И обо всех, кого люблю. О многих.
Слышу, что курица не ростится и что сорока замолчала, что:
Вышла Таня.
В том же платье – здесь, на улице, и вовсе желтом, как купава ясным днем на чистой водной глади. В белых плетеных босоножках. Пальцы ног – выглядывают – по ранжиру. Ногти – ровные. Как клёск на нельме – их сравнил; а на мизинцах – как сорожий; солнышко белое на них восходит, больше похоже, что луна.
В желтой же шелковой косынке, туго повязанной. По-комсомольски. На одном плече висит школьная, до боли, как говорится, знакомая мне, заляпанная чернилами, светло-коричневая замшевая сумка – с книжками; на другом – фотоаппарат.
Я сижу. Она стала рядом – высится.
Таня, – во мне всегда теперь так произносится – когда отсутствует она, когда присутствует – без промежутка, о чем ни думал бы, ни говорил.
Духами пахнет. Какими-то. Помню, что называла вроде: польские – со странным именем – то ли надежды, то ли неуверенности. Приятно мне. И с ними. И без них. Они, мне кажется, и не нужны. Но принимаю. Хоть и сбивают меня с толку.
– Идем? – говорит мне.
Встал я.
– Идем, – говорю.
– Ты, – спрашивает, – без часов?
– Без, – отвечаю.
– Ты же не носишь… Мои сломались, не идут. Ну, и не надо. Мы, – говорит Таня матери, – на Кемь, готовиться, поедем.
– Они поедут… А поесть? – спрашивает тетя Надя. – Ты же не ела, – говорит. Глядит на нас и улыбается. А мне – неловко.

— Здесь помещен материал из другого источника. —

/-- A frame retired (R259): copied to a spare frame and remapped; a leaf with Z = 1 keeps it. A frame with no leaf is only never mapped
again. -/
def State.retireFrame (s : State) (die frame : Nat) : State :=
  let t := if s.retiredFrames.contains (die * 2 ^ 24 + frame) then s else { s with retiredFrames := (die * 2 ^ 24 + frame) :: s.retiredFrames }
  match s.parts.findSome? fun p => (p.isolate die frame).map fun x => (p.pid, x) with
  | none => t
  | some (pid, p, l) =>
    match t.spareOn p die with
    | none => t
    | some f =>
      let (u, bad) := if l.word.getLsbD 7 then (t, false) else t.copyFrame (die * 2 ^ 40 + frame * 65536) (die * 2 ^ 40 + f * 65536)
      (u.onPart pid fun _ => p.remap l f).event pid 2 (toLe 8 l.gpa ++ toLe 1 (if bad then 1 else 0))

/-- Whether a frame of a die exists (R246). -/
def State.frameExists (s : State) (die frame : Nat) : Bool := decide (die < 6) && s.populated die (frame * 65536)

/-- FRAME_RETIREMENT (R259). -/
def execFrameRetirement (die frame : Nat) (s : State) : Out :=
  if s.frameExists die frame then .next (s.retireFrame die frame) else .fault .unpopulatedAddress

/-- The place of the leaf that maps a frame of a die, for any partition. -/
def State.placeOf (s : State) (die frame : Nat) : Option Place :=
  s.parts.findSome? fun p => (p.leafOf die frame).map fun l =>
    { key := die * 2 ^ 40 + frame * 65536, pid := p.pid, leaf := l.at_, big := l.big }

/-- FRAME_ZEROED (R258). -/
def execFrameZeroed (die frame : Nat) (s : State) : Out :=
  if s.frameExists die frame then .next (match s.placeOf die frame with | some pl => s.zeroFrame pl | none => s)
  else .fault .unpopulatedAddress

/-! ## CREATE (R391, R395) -/

/-- What remains of a request where units are fused off or lasting (R331, R361, R395). -/
def State.usable (s : State) (p : Part) : Part :=
  { p with
    isles := p.isles.filter fun c => !s.fused.contains c && !s.defects.contains c
    links := bitsOf ((bitList 18 p.links).filter fun k => !s.badLinks.contains k)
    kctx := bitsOf ((bitList 32 p.kctx).filter fun k => !s.badLinks.contains (18 + k / 16))
    straits := bitsOf ((bitList 4 p.straits).filter fun k => !s.badStraits.contains k)
    t2off := (s.tierBaseFor p).getD 0 }

/-- The frames of a new partition that are retired already are mapped to spares (R259). -/
def State.mapAround : List Nat → State → State
  | [], s => s
  | k :: t, s =>
    let s := match s.parts.findSome? fun p => (p.isolate (k / 2 ^ 24) (k % 2 ^ 24)).map fun x => (p.pid, x) with
      | none => s
      | some (pid, p, l) =>
        match s.spareOn p (k / 2 ^ 24) with
        | some f => s.onPart pid fun _ => p.remap l f
        | none => s
    State.mapAround t s

/-- CREATE (R395). -/
def execCreate (fn pid : Nat) (desc : List Byte) (s : State) : Out :=
  .next (s.partCommand fn fun s =>
    let p := Part.ofDesc pid fn desc
    match s.createFault p desc with
    | some r => s.partRefused fn r
    | none =>
      let q := s.usable p
      let t := { s with parts := s.parts ++ [q] }
      let u := q.fnmap.foldl (fun s n => s.onFn n fun f => { f with pid := some pid }) t
      (State.mapAround u.retiredFrames u).onFn fn fun f => { f with partBusy := some (0, pid), partErr := false, partReason := 0 })

/-! ## RESET and DESTROY (R396) -/

/-- The slots of a partition's share. -/
def State.shareSlots (s : State) (p : Part) : List LSlot := s.slots.filter fun x => decide (p.slotBase ≤ x.n ∧ x.n < p.slotBase + p.slotCnt)

/-- Every slot of a list killed. -/
def State.killAll : List LSlot → State → State
  | [], s => s
  | x :: t, s => State.killAll t (if [SlotSt.free, .writing, .retired, .faulted].contains x.st then s else s.killSlot x.n)

/-- A partition's interfaces leave CONFIG_LOCKED and RUN for ERROR (R402). -/
def State.unlockByError (s : State) (pid : Nat) : State :=
  { s with fns := s.fns.map fun f => if f.pid == some pid && (f.tdisp == .locked || f.tdisp == .run) then { f with tdisp := .error } else f }

/-- The state that a function keeps through a reset of its partition's units (R396 step 2). -/
def Fn.portReset (f : Fn) : Fn :=
  { f with pend := Vector.replicate 4 false, mask := Vector.replicate 4 false, coalescing := false, coalAt := 0, answer := [], dbgSlot := 0, dbgPx := 0, dbgPy := 0, dbgRid := 0
           xinvBusy := false, xinvErr := false }

/-- Steps 2 to 5 of RESET (R396). -/
def State.powerCycle (s : State) (p : Part) : State :=
  let mine (n : Nat) : Bool := decide (p.slotBase ≤ n ∧ n < p.slotBase + p.slotCnt)
  let held (k c : Nat) : Bool := bit p.kctx (16 * k + c)
  let wipe (m : Mem) : Mem :=
    [4, 5].foldl (fun m d => m.clearRange (d * 2 ^ 40 + tierBase + p.t2off) p.half)
      (p.chans.foldl (fun m c => m.clearRange ((channelBase c).1 * 2 ^ 40 + (channelBase c).2) (2 ^ 31)) m)
  let sock (k : Nat) (x : Socket) : Socket :=
    { x with packets := x.packets.filter fun q => !held k q.kctx, parked := x.parked.filter fun q => !mine q.slot
             tether := x.tether.filter fun w => !held k w.1.kctx, quiesce := x.quiesce.filter fun c => !held k c.1, nextSeq := x.nextSeq.filter fun c => !held k c.1 }
  { s with
    overlays := s.overlays.filter fun t => !p.isles.contains (t.die, t.col, t.row)
    gated := s.gated.filter fun c => !p.isles.contains c
    waking := s.waking.filter fun c => !p.isles.contains c
    socks := [sock 0 (s.sock 0), sock 1 (s.sock 1)]
    fns := s.fns.map fun (f : Fn) => if f.pid == some p.pid then f.portReset else f
    frozenLinks := s.frozenLinks.filter fun k => !bit p.links k
    contribs := s.contribs.filter fun c => !p.holdsGroup c.gid
    dram := wipe s.dram
    dpoison := s.dpoison.filter fun k => !p.given (k * 32 / 2 ^ 40) (k * 32 % 2 ^ 40)
    hostWaits := s.hostWaits.filter fun w => (s.fn w.1.fn).pid != some p.pid
    waits := (s.waits.filter fun i => !hostEvent (fun n => (s.fn n).pid == some p.pid) i).filter fun i => match i with
      | .tetherRequest r => !held r.sock r.kctx
      | .kiteArrive k c _ _ _ => !held k c
      | .asyncSectorTransfer q => s.ops.all fun o => o.seq != q || !mine o.slot
      | .asyncOperationComplete q => s.ops.all fun o => o.seq != q || !mine o.slot
      | .collComplete q => s.ops.all fun o => o.seq != q || !mine o.slot
      | .ovlComplete q => s.ops.all fun o => o.seq != q || !mine o.slot
      | .barrierPhaseRead n _ => !mine n
      | _ => true
    ops := s.ops.filter fun o => !mine o.slot
    asids := s.asids.filter fun a => a.2.1 != p.pid
    slots := s.slots.filter fun x => !mine x.n
    saved := s.saved.filter fun r => !mine r.ctx.slot
    agenda := s.agenda.filter fun i => match i with | .dependenceSatisfied n => !mine n | .suspensionRequest n => !mine n | _ => true }.onPart p.pid fun p =>
      { p with
        s2 := p.s2.map (fun (e : Nat × W64) => (e.1, if e.2.getLsbD 1 then e.2 ||| 0x80 else e.2)), handles := [], whM := [], whB := [], whtBusy := none
        featAccept := 0, featOpen := true, ckpt := none, resetting := false }

/-- A partition's power cycle begun (R396): its slots are killed. -/
def State.beginReset (s : State) (fn op pid : Nat) : State :=
  s.partCommand fn fun s =>
    match s.part pid with
    | none => s.partRefused fn 0x01
    | some p =>
      let t := (s.unlockByError pid).onPart pid fun p => { p with resetting := true }
      (State.killAll (s.shareSlots p) t).onFn fn fun f => { f with partBusy := some (op, pid), partErr := false, partReason := 0 }

/-- RESET (R396). -/
def execPartReset (fn pid : Nat) (s : State) : Out := .next (s.beginReset fn 1 pid)

/-- DESTROY (R396). -/
def execPartDestroy (fn pid : Nat) (s : State) : Out := .next (s.beginReset fn 2 pid)

/-- Every unit of a partition returns to the unowned pool (R396). -/
def State.release_ (s : State) (pid : Nat) : State :=
  { s with parts := s.parts.filter (·.pid != pid), fns := s.fns.map fun f => if f.pid == some pid then { f with pid := none } else f }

– Мы не хотим, – отвечает Таня.
– А гость?
– И гость.
– Она решила… Там суп, в печи, стоит, еще горячий… Пшенка. Ну, поезжайте. С Богом. А когда, – интересуется, – вернетесь?
– Скоро, – говорит Таня.
– Знаю я ваше скоро, – говорит тетя Надя.
– К вечеру.
– Не будьте долго-то. Олег, пожалуйста, уж не гони… езжайте тихо.
– Не буду, – говорю: успокаиваю. Хоть и бывало. Но не буду. – Обещаю.

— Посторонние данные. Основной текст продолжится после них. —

-- ==== Sys2Proof/Machine/Dispatch.lean ====
section
/-! DEFINITION. The dispatch: one arm per instruction, each a direct call of its meaning. -/

namespace Sys2Proof.Machine
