-- ==== Sys2Proof/Machine/Cycle.lean ====
section
/-! DEFINITION. Region cycles (R37-R40, R86, R87, R322, R323, R326-R329, R371, R433): what a context does in its turn, its region
cycle, its handlers' cycles, its waits, and the machine's round (log 4). -/

namespace Sys2Proof.Machine

/-- The state that an instruction leaves. -/
def State.run (i : Instr) (s : State) : State :=
  match exec i s with
  | .next t => t
  | _ => s

/-- Every isle of the context in focus, by index. -/
def State.isleList (s : State) : List Nat := List.range s.isleCount

/-- A counter event on every isle of the context in focus. -/
def State.countAll (s : State) (ev : Nat) : State := s.eachIsle fun s => { s with core := s.core.count ev 1 }

/-! ## Fetching a bundle (R86, R87, R200, R226) -/

/-- The bundle at an index of IMEM: a bundle that its overlay leaves out holds NOPs (log 23). -/
def Isle.bundleAt (c : Isle) (pc : Nat) : BitVec 256 := ((c.imem.find? (·.1 == pc)).map (·.2)).getD 0

/-- Whether a raw word executes as NOP whatever it reads (R90, R92). -/
def rawNop (k : SlotId) (w : Nat) : Bool :=
  (fld w 22 6 == 0 && (if k = .C then fld w 0 18 == 0 else fld w 0 22 == 0)) || decide (0x3C ≤ fld w 22 6)

/-- The slots of a bundle that hold a non-NOP word whose predicate is true (R200). -/
def Isle.activeSlots (c : Isle) (b : BitVec 256) : List Nat :=
  (slotOrder.filter fun k => let w := (bundleWord b k).toNat; !rawNop k w && c.predTrue (fPred w)).map SlotId.idx

/-- The loop-stack condition of a breakpoint; level 0 is the outermost entry (R178, R199). -/
def Isle.iterates (c : Isle) (w : Nat) : Bool :=
  !bit w 29 ||
    (match (c.loops.reverse)[fld w 26 3]? with
    | some e => e.index == fld w 32 32
    | none => false)

/-- The lowest breakpoint that matches before a bundle issues, and the slots that matched (R200). -/
def Isle.breakMatch (c : Isle) (b : BitVec 256) : Option (Nat × Nat) :=
  (List.finRange 4).findSome? fun n =>
    let w := (c.bkpt[n]).toNat
    let hit := (c.activeSlots b).filter fun i => bit w (18 + i)
    if bit w 31 && !bit w 30 && fld w 0 12 == c.pc && !hit.isEmpty && c.iterates w then some (n.val, (hit.map (2 ^ ·)).sum) else none

/-- What an isle finds at its next bundle: a trap before issue, an uncorrectable error of IMEM (R207), the words. -/
inductive Fetched
  | trap (t : TrapRec)
  | lost
  | words (l : List (SlotId × Instr))
  deriving DecidableEq, Repr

– Будь добр, – говорит тетя Надя. – То беспокоиться…
– Не беспокойся, – это уж Таня так сказала. – Белье оставь, сама поглажу.
Дядя Петя – не проснулся. Короткий он, после войны, как человек, физически, и сон его от этого, наверное, плотнее.
Федосья Константиновна – сидит. Но как не здесь. Не умерла – юбка на ней еще трясется. Глазами только вытекает.
Соболь не глянул даже в нашу сторону, даже и ухом не повел – демонстративно; хвостом вильнул лишь – себя выдал. И курицам, тем никакого дела нет до нас. Кудахчут, бродят. Мохноногие. У нас в Ялани я таких не видел.
Вышли мы с Таней из ограды. Как куда-то. Поехали.
Таня сзади. Меня руками обхватила. Не потому, конечно, что боится – ей просто нравится. И мне. Поглядываю на нее – в зеркальце.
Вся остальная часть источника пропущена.